トランプへの反撃広がる 労組官僚と闘い全米で実力決起
週刊『前進』04頁(3396号04面01)(2025/05/19)
トランプへの反撃広がる
労組官僚と闘い全米で実力決起

(写真 100人を超す学生がコロンビア大学の図書館を占拠し、パレスチナ連帯の緊急集会を開催した【5月7日 ニューヨーク】)
中国侵略戦争―世界戦争へのがむしゃらな突進を開始した第2次トランプ政権下で、米国内では移民への襲撃、差別・排外主義が吹き荒れている。労働者人民がこれと真正面から闘うことが中国侵略戦争を阻止するための不可欠の条件だ。
2023年10・7蜂起後の大学占拠とイスラエル向け軍需物資の輸送を拒否・阻止し街頭デモを闘う米労働運動の爆発は、この道が確実に開かれていることを示している。「ハマスのテロを非難せよ」という既成勢力の圧力をはねのけ、大衆的規模で「あいまいさのないパレスチナ連帯」を貫いたことが、米階級闘争の質を一変させているのだ。
それは、「第2インターナショナルの崩壊」というべき事態との厳しい対決と一体で切り開かれている。
既成勢力の屈服をのりこえ闘い爆発
米労働運動のナショナルセンターであるアメリカ労働総同盟・産業別組合会議(AFL―CIO)本部は帝国主義労働運動であり、初めからイスラエル=シオニスト全面支持の立場だ。ウクライナにおける14年マイダン・クーデターにも、米国務省や中央情報局(CIA)と一体となって関与している。その上で重大なのは、従来「左派」と言われてきた勢力が、AFL―CIO本部や民主党と共に、北大西洋条約機構(NATO)のウクライナ軍事支援を支持し翼賛勢力化したことだ。左派労働運動の結集軸の一つであった「レイバーノーツ」誌や「革命的左翼」諸党派のうちのいくつかが急速に転向していった。
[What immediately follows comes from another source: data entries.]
-- ==== Sys2Proof/Machine/Framer.lean ====
section
/-! DEFINITION. FRAME and DECODE_FRAME (spec/41_sync_framer.md R260 to R290): bit framing, sector
parsing, CRC and the commit. -/

namespace Sys2Proof.Machine

/-! ## Bit framing -/

/-- Frame validation (spec/41_sync_framer.md R261). -/
def validateFrame (s : State) : Option ErrCode :=
  if s.regs.ctrl.encoding ≠ encFm ∧ s.regs.ctrl.encoding ≠ encMfm then some .badParam
  else if 8 * s.params.bitbufCap < s.regs.bitCount.toNat then some .badParam
  else none

/-- `emit_byte(v)` (spec/41_sync_framer.md R266); a byte cut starts a new count (R263). -/
def Framer.emitByte (f : Framer) (v : Byte) : Framer := { f with raw := f.raw ++ [v], cnt := 0 }

/-- The entry of a sync match, or the cap mark where the table is full
(spec/41_sync_framer.md R264, R265). -/
def Framer.recordSync (f : Framer) (enc : BitVec 2) : Framer :=
  if f.idam.length < Config.idamCap then { f with idam := f.idam ++ [⟨f.raw.length, enc⟩] }
  else { f with capped := true }

/-- One stream bit of the framing loop (spec/41_sync_framer.md R263): the sync test comes before
the count of 16, and a full RAW buffer stops the loop (R267). -/
def Framer.bit (p : Params) (enc : BitVec 2) (b : Bool) (f : Framer) : Framer :=
  let g := { f with
    window := shiftIn f.window b, total := f.total + 1, cnt := f.cnt + 1, k := f.k + 1 }
  if 16 ≤ g.total ∧ g.window ∈ syncSet p enc then
    if g.raw.length = p.rawCap then { g with rawOvf := true }
    else (g.recordSync enc).emitByte (dataBits g.window)
  else if g.cnt = 16 then
    if g.raw.length = p.rawCap then { g with rawOvf := true }
    else g.emitByte (dataBits g.window)
  else g

/-- The bit reader (spec/41_sync_framer.md R262): stream bit `k` of BITBUF. -/
def readStreamBit (k : Nat) (s : State) : Bool × State :=
  let r := engineRead .bitbuf (k / 8) s
  (streamBit r.1 k, r.2)

/-- One step of the framing loop: read the bit at the cursor and frame it. -/
def frameStep (s : State) : State :=
  let r := readStreamBit s.framer.k s
  { r.2 with framer := s.framer.bit s.params s.regs.ctrl.encoding r.1 }

/-- The framing loop over the next `n` stream bits (spec/41_sync_framer.md R263). -/
def frameLoop : Nat → State → State
  | 0, s => s
  | n + 1, s => if s.framer.rawOvf then s else frameLoop n (frameStep s)

/-! ## CRC -/

/-- One of the eight shifts of spec/41_sync_framer.md R281. -/
def crcShift (c : Half) : Half :=
  if c.getLsbD 15 then (c <<< 1) ^^^ 0x1021#16 else c <<< 1

/-- One byte of the CRC (spec/41_sync_framer.md R281), most significant bit first. -/
def crcByte (c : Half) (v : Byte) : Half :=
  Nat.repeat crcShift 8 (c ^^^ (v.setWidth 16 <<< 8))

/-- CRC-16/CCITT: polynomial 0x1021, initial value 0xFFFF, nothing reflected, no final XOR
(spec/41_sync_framer.md R281). -/
def crc16 (bytes : List Byte) : Half := bytes.foldl crcByte 0xFFFF#16

/-! ## Sector parse -/

/-- Byte `i` of the framed bytes; the parser reads none at or beyond their end. -/
def rawAt (raw : List Byte) (i : Nat) : Byte := raw.getD i 0

/-- The bytes from index `i` on, `n` of them. -/
def rawSlice (raw : List Byte) (i n : Nat) : List Byte := (raw.drop i).take n

/-- A stored CRC, high byte first (spec/41_sync_framer.md R282). -/
def storedCrc (raw : List Byte) (i : Nat) : Half := rawAt raw i ++ rawAt raw (i + 1)

/-- The mark position of an entry at offset `o` (spec/41_sync_framer.md R271): past the run of A1
for MFM, the sync byte itself for FM. -/
def markPos (enc : BitVec 2) (raw : List Byte) (o : Nat) : Nat :=
  if enc = encMfm then o + ((raw.drop o).takeWhile (· == 0xA1#8)).length else o

/-- The record an ID field makes (spec/41_sync_framer.md R272, R275). -/
def idRecord (enc : BitVec 2) (raw : List Byte) (o mp : Nat) : SectorRecord where
  cyl := rawAt raw (mp + 1)
  head := rawAt raw (mp + 2)
  sector := rawAt raw (mp + 3)
  sizeCode := rawAt raw (mp + 4)
  enc := enc
  damType := 0
  idCrcOk := crc16 (rawSlice raw o (mp + 5 - o)) == storedCrc raw (mp + 5)
  dataCrcOk := false
  dataOffset := 0
  dataSize := 0

/-- `parse_id(o, mp)` (spec/41_sync_framer.md R272, R276, R277). -/
def parseId (p : Params) (enc : BitVec 2) (raw : List Byte) (o mp : Nat) (ps : Parser) : Parser :=
  if raw.length ≤ mp + 6 then { ps with consumed := raw.length, awaiting := none }
  else if ps.sect.length = p.sectorCap then
    { ps with consumed := mp + 7, sectCapped := true, awaiting := none }
  else
    { ps with
      consumed := mp + 7
      sect := ps.sect ++ [idRecord enc raw o mp]
      awaiting := some ps.sect.length }

/-- The data field's size, `128 << size_code` as a mathematical integer
(spec/41_sync_framer.md R273). -/
def sectorSize (sizeCode : Byte) : Nat := 128 * 2 ^ sizeCode.toNat

/-- A record with its data field parsed (spec/41_sync_framer.md R273). -/
def SectorRecord.withData (r : SectorRecord) (raw : List Byte) (o mp : Nat) (m : Byte) :
    SectorRecord :=
  let size := sectorSize r.sizeCode
  if raw.length < mp + 1 + size + 2 then
    { r with damType := m, dataOffset := mp + 1, dataSize := 0, dataCrcOk := false }
  else
    { r with
      damType := m
      dataOffset := mp + 1
      dataSize := size
      dataCrcOk := crc16 (rawSlice raw o (mp + size + 1 - o)) == storedCrc raw (mp + 1 + size) }

/-- Where the data field ends for the parser (spec/41_sync_framer.md R273). -/
def dataConsumed (r : SectorRecord) (raw : List Byte) (mp : Nat) : Nat :=
  let size := sectorSize r.sizeCode
  if raw.length < mp + 1 + size + 2 then mp + 1 else mp + size + 3

/-- `parse_data(o, mp, m)` (spec/41_sync_framer.md R273): a DAM binds to the record that awaits its
data field; with none it is an orphan. -/
def parseData (raw : List Byte) (o mp : Nat) (m : Byte) (ps : Parser) : Parser :=
  match ps.awaiting with
  | none => { ps with consumed := mp + 1 }
  | some i =>
    match ps.sect[i]? with
    | none => { ps with consumed := mp + 1, awaiting := none }
    | some r =>
      { ps with
        consumed := dataConsumed r raw mp
        sect := ps.sect.set i (r.withData raw o mp m)
        awaiting := none }

/-- The parse of one entry by the class of its mark (spec/41_sync_framer.md R270, R274,
spec/30_encoding.md R163). -/
def parseMark (p : Params) (enc : BitVec 2) (raw : List Byte) (o mp : Nat) (ps : Parser) :
    Parser :=
  let m := rawAt raw mp
  if m ∈ p.idamMarks then parseId p enc raw o mp ps
  else if m ∈ p.damMarks then parseData raw o mp m ps
  else { ps with consumed := mp }

/-- `parse_sectors` over the stored entries in order (spec/41_sync_framer.md R270). -/
def parseEntries (p : Params) (enc : BitVec 2) (raw : List Byte) :
    List IdamEntry → Parser → Parser
  | [], ps => ps
  | e :: es, ps =>
    if e.offset < ps.consumed then parseEntries p enc raw es ps
    else if raw.length ≤ markPos enc raw e.offset then ps
    else
      parseEntries p enc raw es (parseMark p enc raw e.offset (markPos enc raw e.offset) ps)

/-- What a record adds to CRC_ERRORS (spec/41_sync_framer.md R284). -/
def SectorRecord.crcErrors (r : SectorRecord) : Nat :=
  (!r.idCrcOk).toNat + (r.damType != 0 && !r.dataCrcOk).toNat

/-- `CRC_ERRORS`, the sum over the stored records (spec/41_sync_framer.md R284). -/
def crcErrorCount (sect : List SectorRecord) : Nat := (sect.map SectorRecord.crcErrors).sum

/-! ## FRAME -/

/-- The framing stage over the stream in BITBUF, from its initial state
(spec/70_reset_and_hazards.md R453). -/
def frameStage (s : State) : State :=
  frameLoop s.regs.bitCount.toNat { s with framer := Framer.reset }

/-- The parse stage over the framed bytes and stored entries (spec/41_sync_framer.md R270). -/
def parseStage (s : State) : State :=
  { s with
    parser :=
      parseEntries s.params s.regs.ctrl.encoding s.framer.raw s.framer.idam Parser.reset }

/-- Commit of a frame (spec/41_sync_framer.md R280). -/
def commitFrame (s : State) : State :=
  let f := s.framer
  let q := s.parser
  { s with
    mem :=
      { s.mem with
        raw := bufWrite s.mem.raw 0 f.raw
        idam := bufWrite s.mem.idam 0 (f.idam.map IdamEntry.word)
        sect := bufWrite s.mem.sect 0 (q.sect.flatMap SectorRecord.words) }
    regs :=
      { s.regs with
        rawLen := BitVec.ofNat 32 f.raw.length
        idamCount := BitVec.ofNat 32 f.idam.length
        sectorCount := BitVec.ofNat 32 q.sect.length
        crcErrors := BitVec.ofNat 32 (crcErrorCount q.sect)
        status := s.regs.status.setFrameFlags f.rawOvf f.capped q.sectCapped } }

/-- The body of FRAME after validation (spec/41_sync_framer.md R260). -/
def frameBody (s : State) : State := commitFrame (parseStage (frameStage s))

/-- FRAME, spec/41_sync_framer.md R260. -/
def execFrame (s : State) : Host.Outcome State Fault Refusal :=
  .next (runCommand (validateFrame s) frameBody s)

/-! ## DECODE_FRAME -/

/-- The body of DECODE_FRAME after validation (spec/41_sync_framer.md R290): the frame stage reads
the BITBUF contents and the BIT_COUNT the decode stage wrote. -/
def decodeFrameBody (s : State) : State := frameBody (decodeBody s)

/-- DECODE_FRAME, spec/41_sync_framer.md R290. -/
def execDecodeFrame (s : State) : Host.Outcome State Fault Refusal :=
  .next (runCommand (validateDecode s) decodeFrameBody s)

/-- The rest of a decode whose token loop has ended (log 8): its commit, the frame stage where the
command is DECODE_FRAME, and the completion. -/
def finishDecode (s : State) : State :=
  match s.eng with
  | .idle => succeedCommand (commitDecode s)
  | .busy .pllDecode => succeedCommand (commitDecode s)
  | .busy .frame => succeedCommand (commitDecode s)
  | .busy .decodeFrame => succeedCommand (frameBody (commitDecode s))
  | .busy .wbDetect => succeedCommand (commitDecode s)

end Sys2Proof.Machine
end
全米自動車労組(UAW)では、アメリカ帝国主義と資本に対する組合員の怒りと闘う機運が高まる中で、23年にショーン・フェインが「左派」的に登場し委員長に選出された。だが、フェイン執行部は戦闘的な言辞で扇動しつつ、実際にはストを最小限化し、パレスチナ人民へのすさまじいジェノサイドを支援するバイデン政権を賛美し続けた。これに対して、UAW組合員の2割を占める大学院生・大学職員組合員はジェノサイド阻止の大学占拠闘争に決起し、大弾圧と不屈に闘っている。
各地で革命的なメーデー闘争復活
アメリカの既成労働運動は、長らくメーデーを開催していない。1886年のシカゴでの8時間労働要求のゼネスト、弾圧と暴動の歴史は米労働者階級の力を示すからこそ、労組官僚はこれを忌み嫌っている。しかし今年は各地のAFL―CIO連盟がメーデーを主催し、他団体のものも加えると全米で千カ所にも上った。もはや労働者の開催要求を抑えられなくなったのだ。そして、経済闘争のみに限定する労組官僚の統制を超え、各地で反戦闘争が正面から掲げられた。
ニューヨークでは、ジェノサイド反対闘争を理由に処分された学生たちが闘いを牽引(けんいん)した。
UAWの根拠地デトロイトでも、トランプの関税戦争を弾劾し、戦争と排外主義に反対する声が圧倒した。フェインがトランプ関税に「喝采を送る」という排外主義的な声明を出したことに対し、地元から反撃をたたきつけたのだ。
カリフォルニア州オークランドでは、港湾を止めて参加した国際港湾倉庫労組第10支部(ILWUローカル10)が闘争をリード。組合員は「すべての権力を人民に」「パレスチナと連帯し船を止めよう」と訴え、対中国戦争への反対を呼びかけた。
5月7日にはコロンビア大学で、昨年来キャンパス内では最大規模のパレスチナ連帯デモが闘われた。100人以上の学生・教職員・卒業生が図書館を占拠し、運動の代表者の一人であるマフムード・カリル氏らの入管当局による拉致・収容を弾劾。イスラエルからの投資引き揚げを求めて闘い抜いた。学生たちは大量逮捕・停学処分攻撃をはね返して闘い続けている。
侵略を内乱に転化する闘いはすでに始まっている。米労働者人民と固く連帯し帝国主義を打倒しよう。